We'll take a tour through the pipeline, step by step (heh), and hopefully emerge with a better understanding of the system.

EXPRESS and parser generation

If you open up a STEP file, you'll notice that it's nominally human-readable: there are a bunch of entities which are assigned IDs (with a #) and refer to each other and primitive types.

#1 = APPLICATION_PROTOCOL_DEFINITION('international standard',
  'core data for automotive mechanical design processes');
#5 = PRODUCT_DEFINITION('design','',#6,#9);
#7 = PRODUCT('PCB','PCB','',(#8));
#8 = PRODUCT_CONTEXT('',#2,'mechanical');
#9 = PRODUCT_DEFINITION_CONTEXT('part definition',#2,'design');
#10 = SHAPE_REPRESENTATION('',(#11,#15,#19),#23);
#11 = AXIS2_PLACEMENT_3D('',#12,#13,#14);

However, it's not obvious what entities to expect, or what types their arguments should be. Luckily, the file format is described by a separate schema, written in the EXPRESS language.

This implies a straightforward workflow: we should parse the EXPRESS schema, then use that information to generate a parser for STEP files.

(During the hackathon, we decided this would be overkill, so we instead wrote a bespoke parser generator for the subset of STEP entities that appeared in our example files; I implemented the EXPRESS parser & generator afterwards)

Though the workflow is theoretically straightforward, it's hampered by the fact that EXPRESS is a bad format. For example, the standard includes a language syntax definition, followed by the warning

NOTE: This syntax definition will result in ambiguous parsers if used directly.

The EXPRESS language is also too powerful: as well as describing entities and types, it includes nigh-arbitrary constraints and its own syntax for functions. Here's how to build an orthonormal basis, according to ISO 10303-42:

FUNCTION first_proj_axis(z_axis : direction;
                         arg : direction) : direction;
  x_axis : direction;
  v : direction;
  z : direction;
  x_vec : vector;
    RETURN (?);
    z := normalise(z_axis);
      IF (z.direction_ratios <> [1.0, 0.0, 0.0]) AND (z.direction_ratios <> [-
      1.0, 0.0, 0.0]) THEN
        v := dummy_gri||direction([1.0, 0.0, 0.0]);
        v := dummy_gri||direction([0.0, 1.0, 0.0]);
      IF arg.dim <> 3 THEN
        RETURN (?);
      IF cross_product(arg, z).magnitude = 0.0 THEN
        RETURN (?);
        v := normalise(arg);
    x_vec := scalar_times_vector(dot_product(v, z), z);
    x_axis := vector_difference(v, x_vec).orientation;
    x_axis := normalise(x_axis);
  RETURN (x_axis);
END_FUNCTION; -- 10303-42: geometry_schema

Looks like fun, right?

All of this is explained in non-free standards, which are so rarely seen in the wild that I couldn't find them on Sci-Hub or libgen. Thus, our hackathon budget went towards

(Fun fact: the latter is distributed as a 300 MB file named ISO+10303-242-2020.pdf, which is actually a ZIP archive with an incorrect file extension)

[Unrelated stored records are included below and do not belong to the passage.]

-- ==== Sys2Proof/Machine/Health.lean ====
section
/-! DEFINITION. Health scores, fences by health, periodic tests (17 R519 to R521, R523). -/

namespace Sys2Proof.Machine

open Sys2Proof

/-! ### Scores (R519, Table 17.4) -/

/-- Linear score of a value between BAD and GOOD, BAD below GOOD. -/
def linScore (v bad good : Int) : Nat :=
  if good ≤ v then 100 else if v ≤ bad then 0 else ((v - bad) * 100 / (good - bad)).toNat

/-- Score of flips per bit, linear on log10 from 10^-6 down to 10^-4: the greatest k with (flips/bits)^50 ≤ 10^-(200+k). -/
def berScore (flips bits : Nat) : Nat :=
  ((List.range 101).filter fun k => k == 0 || decide (flips ^ 50 * 10 ^ (200 + k) ≤ bits ^ 50)).foldl max 0

/-- Score of a link. -/
def State.linkScore (s : State) (n : Nat) (x : LinkInputs) : Nat :=
  let h := tget s.health.links n {}
  let power := ((x.power.take 8).foldl min (x.power.headD 0))
  let l := [linScore power (-40) (-24), berScore x.flips x.bits, linScore ((16 : Int) - x.uncorrectable) 0 16]
    ++ (if h.probeAge < 4 then [linScore h.probe 4 12] else [])
  l.foldl min 100

/-- Score of a quarter. -/
def quarterScore (x : QuarterInputs) : Nat := min (linScore x.slack 0 8) (linScore x.margin 0 20)

/-! ### Health states (R520) -/

/-- One scored evaluation: the state after, and the HEALTH_WATCH events it raises (true: CLOSING).  `fence`: the unit can be a
candidate. -/
def LinkHealth.score_ (h : LinkHealth) (score enter exit below count : Nat) (fence : Bool) : LinkHealth × List Bool :=
  let bad := if score < below then h.bad + 1 else 0
  let good := if exit ≤ score then h.good + 1 else 0
  let h' := { h with score, bad, good }
  let isCand := fence && decide (count ≤ bad)
  match h.state with
  | 3 => (h', [])
  | 4 => if below ≤ score then ({ h' with state := 1, good := 0 }, [false]) else ({ h' with state := 4 }, [])
  | 2 => if below ≤ score then ({ h' with state := 1, good := 0 }, [false]) else (h', [])
  | 1 => if isCand then ({ h' with state := 2 }, [true]) else if 2 ≤ good then ({ h' with state := 0 }, [true]) else (h', [])
  | _ =>
    if score < enter then (if isCand then ({ h' with state := 2 }, [false, true]) else ({ h' with state := 1, good := 0 }, [false]))
    else (h', [])

/-- Raise the HEALTH_WATCH events of a unit. -/
def State.watchEvents (s : State) (subjType subjId score : Nat) (l : List Bool) : State :=
  l.foldl (fun s c => s.fault 0x20 subjType subjId St.ok score 1 none c) s

/-- Evaluate one link. -/
def State.evalLink (s : State) (n : Nat) (x : LinkInputs) : State :=
  let h := tget s.health.links n {}
  let s := s.setReg (linkObj n) 0x19 (leNat ((List.range 9).map fun k => BitVec.ofInt 8 (x.power.getD k 0)))
  if !s.linkAny n keeps then
    { s with health := { s.health with links := tset s.health.links n { h with score := 0xFF, probeAge := h.probeAge + 1 } } }
  else
    let sc := s.linkScore n x
    let y := h.score_ sc (s.reg 0xB030 0x1F) (s.reg 0xB030 0x20) (s.reg 0xB030 0x21) (s.reg 0xB030 0x22) true
    ({ s with health := { s.health with
      links := tset s.health.links n { y.1 with probeAge := h.probeAge + 1 } } }).watchEvents 1 (2 * n) sc y.2

/-- Evaluate one quarter. -/
def State.evalQuarter (s : State) (q : Nat) (x : QuarterInputs) : State :=
  let h := tget s.health.quarters q {}
  let sc := quarterScore x
  let y := h.score_ sc (s.reg 0xB030 0x1F) (s.reg 0xB030 0x20) (s.reg 0xB030 0x21) (s.reg 0xB030 0x22) false
  ({ s with health := { s.health with quarters := tset s.health.quarters q y.1 } }).watchEvents 2 q sc y.2

/-! ### Candidates (R521) -/

/-- Links that health has fenced: B020:02. -/
def State.healthFenced (s : State) : Nat := (s.health.links.filter fun e => e.2.state == 3).length

/-- One candidate: fenced while the budget allows, else left in service as DEGRADED-WATCH. -/
def State.fenceCandidate (s : State) (n : Nat) : State :=
  let h := tget s.health.links n {}
  let set (s : State) (st : Nat) : State :=
    { s with health := { s.health with links := tset s.health.links n { h with state := st } } }
  if s.healthFenced < s.reg 0xB020 1 then (set s 3).fenceLink n 8 false
  else if h.state = 4 then s
  else (set s 4).fault 0x21 1 (2 * n) St.ok h.score 2

/-- HEALTH_EVALUATION (R519 to R521): core T scores every link and quarter; it skips the evaluation while it restarts. -/
def execHealthEvaluation (links : List LinkInputs) (quarters : List QuarterInputs) (s : State) : Out :=
  .next (
    if (s.coreStop 4).isSome then s
    else
      let s := (List.range 24).foldl (fun s n => s.evalLink n (links.getD n {})) s
      let s := (List.range 4).foldl (fun s q => s.evalQuarter q (quarters.getD q {})) s
      let c := s.health.links.filter fun e => (e.2.state == 2 || e.2.state == 4) && s.linkAny e.1 keeps
      (lsort (fun (a b : Nat × LinkHealth) => decide (a.2.score < b.2.score) || (a.2.score == b.2.score && decide (a.1 < b.1))) c).foldl
        (fun s e => s.fenceCandidate e.1) s)

/-! ### Periodic tests (R523) -/

/-- The next link is next. -/
def State.nextTest (s : State) : State :=
  { s with health := { s.health with nextLink := (s.health.nextLink + 1) % 24, second := false } }

/-- PERIODIC_TEST (R523): the next test that core F makes: a margin probe, then a PRBS31 test, of each link in turn. -/
def execPeriodicTest (s : State) : Out :=
  .next (
    let n := s.health.nextLink
    let kind := if s.health.second then 1 else 3
    if s.reg 0xB040 1 ≠ 1 ∨ (s.coreStop 2).isSome then s
    else if !s.linkAny n keeps then s.nextTest
    else if !s.mayTest n kind then (s.addReg 0xB040 5 32 1).nextTest
    else
      let t := s.askTest n kind 0xFF (s.reg 0xB040 3) true
      if s.health.second then t.nextTest else { t with health := { t.health with second := true } })

end Sys2Proof.Machine
end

By constantly testing against the AP214 schema, I eventually implemented an EXPRESS parser using nom that could read the whole thing.

With a bunch more work (and ignoring everything that wasn't a type or entity definition), I coaxed the EXPRESS syntax tree into a form that could be translated into Rust types, then generated a nom parser to read STEP files. The resulting code is huge (39KLOC), so it's isolated into its own crate to improve compilation time.

STEP file parsing

As it turns out, STEP files are also bad (surprise!).

The EXPRESS schema defines a full class hierarchy of possible entities, with everything that you'd expect (and fear) in a robust object-oriented language:

On the other hand, the spec is typeset in LaTeX, so that's nice.

screenshot of the spec Also featuring: outdated ideas about gender!

This adds up to a system where the happy path is easy, but there's fractal complexity in the corners of the standard. The vast majority of a STEP file is lines like

#8 = PRODUCT_CONTEXT('',#2,'mechanical');

which is perfectly sensible, defines a single entity, and parses to a single struct ProductContext.

However, consider the following definition:

          REPRESENTATION_CONTEXT('Context #1',
                                 '3D Context with UNIT and UNCERTAINTY') );

Looking at the class hierarchy from the EXPRESS schema, REPRESENTATION_CONTEXT is the parent of all three other classes listed here; this entity is an ad-hoc, unnamed type which is the union of the three leaf types.

This adds extra complexity: the parser now needs to know about the class hierarchy at runtime, to decode these arbitrary combinations of types.

Complaints aside, the autogenerated parser works fine.

It runs in three passes:

The first two steps are single-threaded but fast, as they're simply a series of memchr searches. Entity parsing is run in parallel using Rayon, as each entity declaration is independent.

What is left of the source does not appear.